Build your own platform: take a base edition's first-party biomes and add the ones you bring (your git repos / workspace dirs). The composition is validated by the real distribution resolver (dependency closure + trust + operator rules), then written as a distribution + a launch config:

xema dist build --id acme-platform --base oss \
  --git acme=https://github.com/acme/xema-biomes.git \
  --source local=./my-biomes \
  --config-out acme.config.yaml
#   or read sources from an existing config:  --config xema.config.yaml
#   --no-allow-third-party rejects non-first-party biomes (default: allowed)

It writes ~/.xema/distributions/<id>/{xema-distribution.json,distribution.lock.json} (the composed recipe + resolved record) and, with --config-out, a xema.config.yaml (base edition + your sources).

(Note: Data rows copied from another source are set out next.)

-- ==== Sys2Proof/Certificates/Slice0/Obligations.lean ====
section
/-!
DEFINITION. Certificates/Slice0/Obligations.lean: what the model is held to, in the words of Safety.lean. Each statement is a
conjunction of clauses; each clause says of one command, for every state and operands that meet its hypotheses, that it completes
and what its next state holds.
-/
open Sys2Proof Sys2Proof.Machine

/-- A step runs the command at the front of the queue. Whenever commands wait, one step is the front command's effect on the
  state with the rest of the queue. (opcode table). -/
def Obligations.StepRunsTheFrontCommand : Prop :=
  ∀ (c : Instr) (l : List Instr) (s : State), s.pending = c :: l → step s = exec c { s with pending := l }

/-- With no command waiting, one step is one tick of the 250 MHz clock. The model's choice (assumption log 2): with an empty
  queue, elapsed and wall time advance by 4 ns; while no slew runs and no field operation's lock and no wait for a pair's
  second trip ends, nothing else of the units but the pools' sizes changes, and no register. (R606, assumption log 2). -/
def Obligations.IdleStepIsOneTick : Prop :=
  ∀ (s : State), s.pending = [] → Supplied s → s.dev.u.slew = 0 → (∀ l ∈ s.dev.u.pcl.fieldLocks, s.dev.u.elapsed + 4 ≤ l.expires) → (∀ c ∈ s.dev.u.vdrv.chs, c.trip.all (fun x => decide (s.dev.u.elapsed + 4 ≤ x.2.2 + 1000)) = true) →
    ∃ t, step s = .next t ∧ t.pending = [] ∧ t.dev.u.elapsed = s.dev.u.elapsed + 4 ∧ t.dev.u.wall = s.dev.u.wall + 4 ∧ t.dev.regs = s.dev.regs ∧
      t.dev.u = { s.dev.u with elapsed := t.dev.u.elapsed, wall := t.dev.u.wall, pool := t.dev.u.pool }

/-- No word spells a command, so placing a word changes nothing. No row of the opcode table has bits: every word decodes to
  none, and withFetchWord leaves the state as it is. (opcode table). -/
def Obligations.NoWordSpellsACommand : Prop :=
  ∀ (nbits w : Nat), decodeTableWord nbits w = none ∧ ∀ (s : State), s.withFetchWord nbits w = s

/-- After reset the registers are in canonical form and nothing waits. The register list of the reset state is in its
  canonical form, and its queue is empty. (INVENTORY State). -/
def Obligations.ResetIsCanonical : Prop :=
  Canon State.reset ∧ State.reset.pending = []

/-- Every step keeps the registers in canonical form. From every state whose register list is in its canonical form, a step
  that answers a next state leaves it so. (R35, R449). -/
def Obligations.RegistersStayCanonical : Prop :=
  ∀ (s t : State), Canon s → step s = .next t → Canon t

/-- A lane counts strokes, quadrature errors, lost encoders and index pulses. On a supplied module out of reset: a valid edge
  of a lane that is not lost moves the position counter by one stroke in the sense of A, B and DIR, and the lead position
  follows upwards only, and an armed slot of that lane fires on the counted edge that brings the lead to its compare value,
  and stays armed before it; an edge of both lines sets QERR and counts no stroke; a stroke of a lost lane moves nothing
  before 64 of them; an open line of a lane with RUN = 1 sets OPEN and LOST, and with RUN = 0 nothing; a forward Z pulse
  latches the position that ENC_ZPOSL shows; an edge that comes less than FILT samples after the last edge of either line, or
  whose own level was not stable so long, changes nothing (what lies between the two is free, assumption log 93); a
  substituted stroke advances a lost lane by one; a lane whose balls are tied low sees no edge, no open line and no Z pulse
  (R640). An open line counts after 1 ms of RUN = 1 (R648). Completion (a next state with its own effect, for every state and
  operands that meet the conditions) is stated of: encoderEdge, encoderOpenLine, encoderIndex, substStroke. (R40, R41, R42,
  R43, R44, R46, R53, R62, R65, R66, R69, R640). -/
def Obligations.EncoderCounting : Prop :=
  (∀ (s : State) (n : Nat) (e : Edge) (fwd : Bool) (c : Bool) (m : Nat), Live s → Canon s → n < 16 → s.fld (F.ENC_LSTAT_LOST n) = 0 → e ≠ .both → ((fwd = true ↔ (e = .aLeads ↔ s.fld (F.ENC_LCTL_DIR n) = 0))) → EdgeCounts s n c m → n ∉ s.dev.u.pwr.encTied →
    Does (.encoderEdge n ⟨e, c, m⟩) s fun t => t.pos n = wrapSigned 48 (s.pos n + if fwd then 1 else -1) ∧ t.lead n = (if s.lead n < t.pos n then t.pos n else s.lead n) ∧ t.fld (F.ENC_LSTAT_STALLED n) = 0 ∧ t.fld (F.ENC_LSTAT_REVERSE n) = if t.pos n < t.lead n then 1 else 0) ∧
  (∀ (s : State) (n a m : Nat) (e : Edge) (c : Bool), Live s → Canon s → n < 16 → s.fld (F.ENC_LSTAT_LOST n) = 0 → e ≠ .both → (e = .aLeads ↔ s.fld (F.ENC_LCTL_DIR n) = 0) → EdgeCounts s n c m → n ∉ s.dev.u.pwr.encTied → s.lead n = s.pos n → s.pos n + 1 < 2 ^ 47 → a < 512 → (∃ x ∈ s.dev.u.enc.armed, x.1 = a) → s.fld (F.ENC_ACTL_ARM a) = 1 → s.fld (F.ENC_ACTL_SRC a) = n → s.compareAt a = s.pos n + 1 →
    Does (.encoderEdge n ⟨e, c, m⟩) s fun t => t.lead n = s.compareAt a ∧ t.fld (F.ENC_ACTL_ARM a) = 0 ∧ t.fld (F.ENC_ASTAT_FIRED a) = 1 ∧ t.fld (F.ENC_ASTAT_LATE a) = s.fld (F.ENC_ASTAT_LATE a) ∧ t.fld (F.ENC_ASTAT_FB a) = s.fld (F.ENC_ASTAT_FB a) ∧ bitAt (t.reg (R.ENC_AFIRED (a / 32))).toNat (a % 32) = true ∧ (a, s.dev.u.elapsed / 10) ∈ t.dev.u.enc.fired) ∧
  (∀ (s : State) (n a m : Nat) (e : Edge) (c : Bool), Live s → Canon s → n < 16 → s.fld (F.ENC_LSTAT_LOST n) = 0 → e ≠ .both → (e = .aLeads ↔ s.fld (F.ENC_LCTL_DIR n) = 0) → EdgeCounts s n c m → n ∉ s.dev.u.pwr.encTied → s.lead n = s.pos n → s.pos n + 1 < 2 ^ 47 → a < 512 → (∃ x ∈ s.dev.u.enc.armed, x.1 = a) → s.fld (F.ENC_ACTL_ARM a) = 1 → s.fld (F.ENC_ACTL_SRC a) = n → s.pos n + 1 < s.compareAt a →
    Does (.encoderEdge n ⟨e, c, m⟩) s fun t => t.lead n = s.pos n + 1 ∧ t.fld (F.ENC_ACTL_ARM a) = 1 ∧ t.fld (F.ENC_ASTAT_FIRED a) = s.fld (F.ENC_ASTAT_FIRED a)) ∧
  (∀ (s : State) (n : Nat) (c : Bool) (m : Nat), Live s → Canon s → n < 16 → s.fld (F.ENC_LCTL_FILT n) ≤ m → n ∉ s.dev.u.pwr.encTied →
    Does (.encoderEdge n ⟨.both, c, m⟩) s fun t => t.fld (F.ENC_LSTAT_QERR n) = 1 ∧ t.pos n = s.pos n ∧ t.lead n = s.lead n) ∧
  (∀ (s : State) (n : Nat) (e : Edge) (c : Bool) (m : Nat), Live s → Canon s → n < 16 → s.fld (F.ENC_LSTAT_LOST n) = 1 → e ≠ .both → (s.dev.u.enc.lanes.getD n {}).resyncRun < 63 → EdgeCounts s n c m →
    Does (.encoderEdge n ⟨e, c, m⟩) s fun t => t.pos n = s.pos n ∧ t.lead n = s.lead n ∧ t.fld (F.ENC_LSTAT_LOST n) = 1) ∧
  (∀ (s : State) (n : Nat), Live s → Canon s → n < 16 → n ∉ s.dev.u.pwr.encTied → s.fld (F.ENC_LCTL_RUN n) = 1 → (s.lane n).runSince + 1000000 ≤ s.dev.u.elapsed →
    Does (.encoderOpenLine n) s fun t => t.fld (F.ENC_LSTAT_OPEN n) = 1 ∧ t.fld (F.ENC_LSTAT_LOST n) = 1 ∧ t.pos n = s.pos n ∧ t.lead n = s.lead n ∧ (s.fld (F.ENC_LSTAT_LOST n) = 0 → s.fld (F.ENC_LCTL_SUBST n) = 1 → t.fld (F.ENC_LSTAT_ESTIM n) = 1)) ∧
  (∀ (s : State) (n : Nat) (m : Nat), Live s → Canon s → n < 16 → s.fld (F.ENC_LCTL_FILT n) ≤ m → n ∉ s.dev.u.pwr.encTied →
    Does (.encoderIndex ⟨n, m⟩) s fun t => (t.reg (R.ENC_ZPOSL n)).toNat = ofSigned 32 (s.pos n) ∧ t.pos n = s.pos n) ∧
  (∀ (s : State) (n : Nat), Live s → Canon s → n < 16 → s.fld (F.ENC_LSTAT_ESTIM n) = 1 → s.fld (F.ENC_LSTAT_LOST n) = 1 → ((s.dev.u.enc.lanes.getD n {}).substN + 1) * 16000000000 ≤ (s.dev.u.elapsed - (s.dev.u.enc.lanes.getD n {}).substAt) * s.fld (F.ENC_RATE_RATE n) →
    Does (.substStroke n) s fun t => t.pos n = wrapSigned 48 (s.pos n + 1) ∧ t.lead n = (if s.lead n < t.pos n then t.pos n else s.lead n)) ∧
  (∀ (s : State) (n : Nat) (e : Edge) (c : Bool) (m : Nat), Live s → m < s.fld (F.ENC_LCTL_FILT n) →
    Does (.encoderEdge n ⟨e, c, m⟩) s fun t => t = s) ∧
  (∀ (s : State) (n m : Nat) (e : Edge) (c : Bool), Live s → n ∈ s.dev.u.pwr.encTied →
    Does (.encoderEdge n ⟨e, c, m⟩) s fun t => t = s) ∧
  (∀ (s : State) (n : Nat), Live s → n ∈ s.dev.u.pwr.encTied →
    Does (.encoderOpenLine n) s fun t => t = s) ∧
  (∀ (s : State) (n m : Nat), Live s → n ∈ s.dev.u.pwr.encTied →
    Does (.encoderIndex ⟨n, m⟩) s fun t => t = s) ∧
  (∀ (s : State) (n : Nat), Live s → s.fld (F.ENC_LCTL_RUN n) = 0 →
    Does (.encoderOpenLine n) s fun t => t = s) ∧
  (∀ (s : State) (n : Nat), Live s → s.dev.u.elapsed < (s.lane n).runSince + 1000000 →
    Does (.encoderOpenLine n) s fun t => t = s)

/-- Stalls, rates and the lost timeout of a lane. A lane with RUN = 1 and no stroke for ENC_STALLT ms sets STALLED, and its
  counters stay; each full second ENC_RATE of a lane that is not lost takes 16 times its forward strokes, and a lost lane
  keeps it; a lane lost for ENC_SUBSTMAX s of FLOW raises its event once, in every open session whose mask takes it, a second
  expiry of the same loss changes nothing, and it asserts a HOLD cause where SYS_HOLDCFG.ENCLOST is 1. Completion (a next
  state with its own effect, for every state and operands that meet the conditions) is stated of: laneStall, encRateUpdate,
  encLostTimeout. (R64, R66, R67, R335, R394). -/
def Obligations.EncoderWatch : Prop :=
  (∀ (s : State) (n : Nat), Live s → Canon s → n < 16 → s.fld (F.ENC_LCTL_RUN n) = 1 → s.fld (F.ENC_LSTAT_STALLED n) = 0 → s.fld (F.ENC_STALLT_STALLT n) ≠ 0 → max (s.dev.u.enc.lanes.getD n {}).lastStroke (s.dev.u.enc.lanes.getD n {}).runSince + s.fld (F.ENC_STALLT_STALLT n) * 1000000 ≤ s.dev.u.elapsed →
    Does (.laneStall n) s fun t => t.fld (F.ENC_LSTAT_STALLED n) = 1 ∧ t.pos n = s.pos n ∧ t.lead n = s.lead n) ∧
  (∀ (s : State) (n : Nat), Live s → Canon s → n < 16 → s.dev.u.enc.rateAt + 1000000000 ≤ s.dev.u.elapsed →
    Does .encRateUpdate s fun t => t.fld (F.ENC_RATE_RATE n) = (if s.fld (F.ENC_LSTAT_LOST n) = 0 then min (16 * (s.dev.u.enc.lanes.getD n {}).fwdSecond) 0xFFFFFFFF else s.fld (F.ENC_RATE_RATE n)) ∧ t.dev.u.enc.rateAt = s.dev.u.elapsed) ∧
  (∀ (s : State) (n since : Nat), Live s → Canon s → n < 16 → s.mode = modeFlow → (s.dev.u.enc.lanes.getD n {}).lostAt = some since → (s.dev.u.enc.lanes.getD n {}).lostRaised = false → max since s.dev.u.sys.flowSince + s.fld (F.ENC_SUBSTMAX_SUBSTMAX n) * 1000000000 ≤ s.dev.u.elapsed →
    Does (.encLostTimeout n) s fun t => (t.dev.u.enc.lanes.getD n {}).lostRaised = true ∧ (s.fld F.SYS_HOLDCFG_ENCLOST = 1 → 2 ∈ t.dev.u.sys.causes) ∧ t.pos n = s.pos n ∧ (∀ i ∈ List.range 4, (s.sess i).st = .opened → bitAt (s.sess i).evMask 8 = true → (t.sess i).evCount = ((s.sess i).evCount + 1) % 2 ^ 32)) ∧
  (∀ (s : State) (n : Nat), Live s → (s.dev.u.enc.lanes.getD n {}).lostRaised = true →
    Does (.encLostTimeout n) s fun t => t = s)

Then:

xema dev --config acme.config.yaml   # native — your biomes run from source
xema up  --edition acme-platform     # first-party biomes by edition (your composition)

Your composed distribution also shows up as an edition in xema init and xema up --edition <id>. User biomes are third-party by origin and launch via the source registry (which resolves their source roots); building container images for your own biomes is a separate step.

Author biomes & run capabilities

xema dev                    # lock-driven native dev boot (contributors)
xema biome scaffold <name>  # author a new biome
xema biome publish <path>   # ship a biome
xema run <capability>       # invoke a capability by name
xema doctor                 # diagnose your environment

Install a catalog biome into a running platform (by id — the biome's bundle source is resolved server-side from its registered manifest; npm/OCI biomes require a project):

xema biome install <biomeId> --project <projectId>   # npm/OCI + any catalog biome
xema biome install <biomeId> --org                   # in-process / kernel biomes only
#   target + auth: --endpoint/--token or env XEMA_ENDPOINT / XEMA_TOKEN
#   --config <file.json> for install config, --version <semver> to pin

The CLI never sends a registry token: a private source's authTokenEnv is read by biome-fetcher-api in the platform's own environment, so the token lives on the cluster, not in the install call.

Xema-as-Code — declarative stacks

Drive a running control plane from a xema.yaml manifest (orgs, roles, deliverable-specs, biome-installs, …) — plan/apply/export/import, GitOps-style:

xema plan   -f xema.yaml                 # preview the change set (read-only)
xema apply  -f xema.yaml                  # apply it (--auto-approve to skip the prompt)
xema export --stack <name> -o xema.yaml   # snapshot a live stack to a manifest
xema import -f xema.yaml                   # adopt existing resources into a stack
#   target + auth: --endpoint/--token or env XEMA_ENDPOINT / XEMA_TOKEN

Diagnose

xema doctor                 # node version + ~/.xema/ + dev KernelState
xema doctor --infra         # also TCP-probe Postgres / Redis / event-hub-api
xema doctor --sources       # list biome sources + per-source token presence (redacted)

License

Apache-2.0 © Neuralchowder Inc. — xema.dev. @xemahq/xema is the open developer/operator tool tier (like the Xema SDKs), distributed under the Apache License 2.0. See LICENSE / NOTICE.